■ Your goal
If a line in the entries contains the string "fresh", include that line in your answer.

[Saved data entries]
== Segment start ==
@[simp] theorem State.modEvt_variant (f : Events → Events) : (s.modEvt f).variant = s.variant := rfl
@[simp] theorem State.modEvt_fuses (f : Events → Events) : (s.modEvt f).fuses = s.fuses := rfl
@[simp] theorem State.modEvt_jtag (f : Events → Events) : (s.modEvt f).jtag = s.jtag := rfl
@[simp] theorem State.modEvt_clk (f : Events → Events) : (s.modEvt f).clk = s.clk := rfl
@[simp] theorem State.modEvt_obj (f : Events → Events) : (s.modEvt f).obj = s.obj := rfl
@[simp] theorem State.modEvt_start (f : Events → Events) : (s.modEvt f).start = s.start := rfl
@[simp] theorem State.modEvt_pwr (f : Events → Events) : (s.modEvt f).pwr = s.pwr := rfl
@[simp] theorem State.modEvt_therm (f : Events → Events) : (s.modEvt f).therm = s.therm := rfl
@[simp] theorem State.modEvt_nrg (f : Events → Events) : (s.modEvt f).nrg = s.nrg := rfl
@[simp] theorem State.modEvt_masts (f : Events → Events) : (s.modEvt f).masts = s.masts := rfl
@[simp] theorem State.modEvt_ports (f : Events → Events) : (s.modEvt f).ports = s.ports := rfl
@[simp] theorem State.modEvt_luns (f : Events → Events) : (s.modEvt f).luns = s.luns := rfl
@[simp] theorem State.modEvt_media (f : Events → Events) : (s.modEvt f).media = s.media := rfl
@[simp] theorem State.modEvt_classes (f : Events → Events) : (s.modEvt f).classes = s.classes := rfl
@[simp] theorem State.modEvt_nss (f : Events → Events) : (s.modEvt f).nss = s.nss := rfl
@[simp] theorem State.modEvt_fns (f : Events → Events) : (s.modEvt f).fns = s.fns := rfl
@[simp] theorem State.modEvt_ctrl1 (f : Events → Events) : (s.modEvt f).ctrl1 = s.ctrl1 := rfl
@[simp] theorem State.modEvt_io (f : Events → Events) : (s.modEvt f).io = s.io := rfl
@[simp] theorem State.modEvt_keys (f : Events → Events) : (s.modEvt f).keys = s.keys := rfl
@[simp] theorem State.modEvt_fix (f : Events → Events) : (s.modEvt f).fix = s.fix := rfl
@[simp] theorem State.modEvt_mbx (f : Events → Events) : (s.modEvt f).mbx = s.mbx := rfl
@[simp] theorem State.modEvt_hal (f : Events → Events) : (s.modEvt f).hal = s.hal := rfl
@[simp] theorem State.modEvt_peer (f : Events → Events) : (s.modEvt f).peer = s.peer := rfl
@[simp] theorem State.modEvt_pool (f : Events → Events) : (s.modEvt f).pool = s.pool := rfl
@[simp] theorem State.modEvt_mems (f : Events → Events) : (s.modEvt f).mems = s.mems := rfl
@[simp] theorem State.modEvt_evt (f : Events → Events) : (s.modEvt f).evt = f s.evt := rfl
@[simp] theorem State.modEvt_side (f : Events → Events) : (s.modEvt f).side = s.side := rfl
@[simp] theorem State.modEvt_ctl (f : Events → Events) : (s.modEvt f).ctl = s.ctl := rfl
@[simp] theorem State.modEvt_stseq (f : Events → Events) : (s.modEvt f).stseq = s.stseq := rfl
@[simp] theorem State.modEvt_out (f : Events → Events) : (s.modEvt f).out = s.out := rfl
@[simp] theorem State.modEvt_fresh (f : Events → Events) : (s.modEvt f).fresh = s.fresh := rfl
@[simp] theorem State.modEvt_pending (f : Events → Events) : (s.modEvt f).pending = s.pending := rfl

@[simp] theorem State.modSide_variant (f : Sideband → Sideband) : (s.modSide f).variant = s.variant := rfl
@[simp] theorem State.modSide_fuses (f : Sideband → Sideband) : (s.modSide f).fuses = s.fuses := rfl
@[simp] theorem State.modSide_jtag (f : Sideband → Sideband) : (s.modSide f).jtag = s.jtag := rfl
@[simp] theorem State.modSide_clk (f : Sideband → Sideband) : (s.modSide f).clk = s.clk := rfl
@[simp] theorem State.modSide_obj (f : Sideband → Sideband) : (s.modSide f).obj = s.obj := rfl
@[simp] theorem State.modSide_start (f : Sideband → Sideband) : (s.modSide f).start = s.start := rfl
@[simp] theorem State.modSide_pwr (f : Sideband → Sideband) : (s.modSide f).pwr = s.pwr := rfl
@[simp] theorem State.modSide_therm (f : Sideband → Sideband) : (s.modSide f).therm = s.therm := rfl
@[simp] theorem State.modSide_nrg (f : Sideband → Sideband) : (s.modSide f).nrg = s.nrg := rfl
@[simp] theorem State.modSide_masts (f : Sideband → Sideband) : (s.modSide f).masts = s.masts := rfl
@[simp] theorem State.modSide_ports (f : Sideband → Sideband) : (s.modSide f).ports = s.ports := rfl
@[simp] theorem State.modSide_luns (f : Sideband → Sideband) : (s.modSide f).luns = s.luns := rfl
@[simp] theorem State.modSide_media (f : Sideband → Sideband) : (s.modSide f).media = s.media := rfl
@[simp] theorem State.modSide_classes (f : Sideband → Sideband) : (s.modSide f).classes = s.classes := rfl
@[simp] theorem State.modSide_nss (f : Sideband → Sideband) : (s.modSide f).nss = s.nss := rfl
@[simp] theorem State.modSide_fns (f : Sideband → Sideband) : (s.modSide f).fns = s.fns := rfl
@[simp] theorem State.modSide_ctrl1 (f : Sideband → Sideband) : (s.modSide f).ctrl1 = s.ctrl1 := rfl
@[simp] theorem State.modSide_io (f : Sideband → Sideband) : (s.modSide f).io = s.io := rfl
@[simp] theorem State.modSide_keys (f : Sideband → Sideband) : (s.modSide f).keys = s.keys := rfl
@[simp] theorem State.modSide_fix (f : Sideband → Sideband) : (s.modSide f).fix = s.fix := rfl
@[simp] theorem State.modSide_mbx (f : Sideband → Sideband) : (s.modSide f).mbx = s.mbx := rfl
@[simp] theorem State.modSide_hal (f : Sideband → Sideband) : (s.modSide f).hal = s.hal := rfl
@[simp] theorem State.modSide_peer (f : Sideband → Sideband) : (s.modSide f).peer = s.peer := rfl
@[simp] theorem State.modSide_pool (f : Sideband → Sideband) : (s.modSide f).pool = s.pool := rfl
@[simp] theorem State.modSide_mems (f : Sideband → Sideband) : (s.modSide f).mems = s.mems := rfl
@[simp] theorem State.modSide_evt (f : Sideband → Sideband) : (s.modSide f).evt = s.evt := rfl
@[simp] theorem State.modSide_side (f : Sideband → Sideband) : (s.modSide f).side = f s.side := rfl
@[simp] theorem State.modSide_ctl (f : Sideband → Sideband) : (s.modSide f).ctl = s.ctl := rfl
@[simp] theorem State.modSide_stseq (f : Sideband → Sideband) : (s.modSide f).stseq = s.stseq := rfl
@[simp] theorem State.modSide_out (f : Sideband → Sideband) : (s.modSide f).out = s.out := rfl
@[simp] theorem State.modSide_fresh (f : Sideband → Sideband) : (s.modSide f).fresh = s.fresh := rfl
@[simp] theorem State.modSide_pending (f : Sideband → Sideband) : (s.modSide f).pending = s.pending := rfl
== Segment end ==
■ Answer space
@[simp] theorem State.modEvt_fresh (f : Events → Events) : (s.modEvt f).fresh = s.fresh := rfl
@[simp] theorem State.modSide_fresh (f : Sideband → Sideband) : (s.modSide f).fresh = s.fresh := rfl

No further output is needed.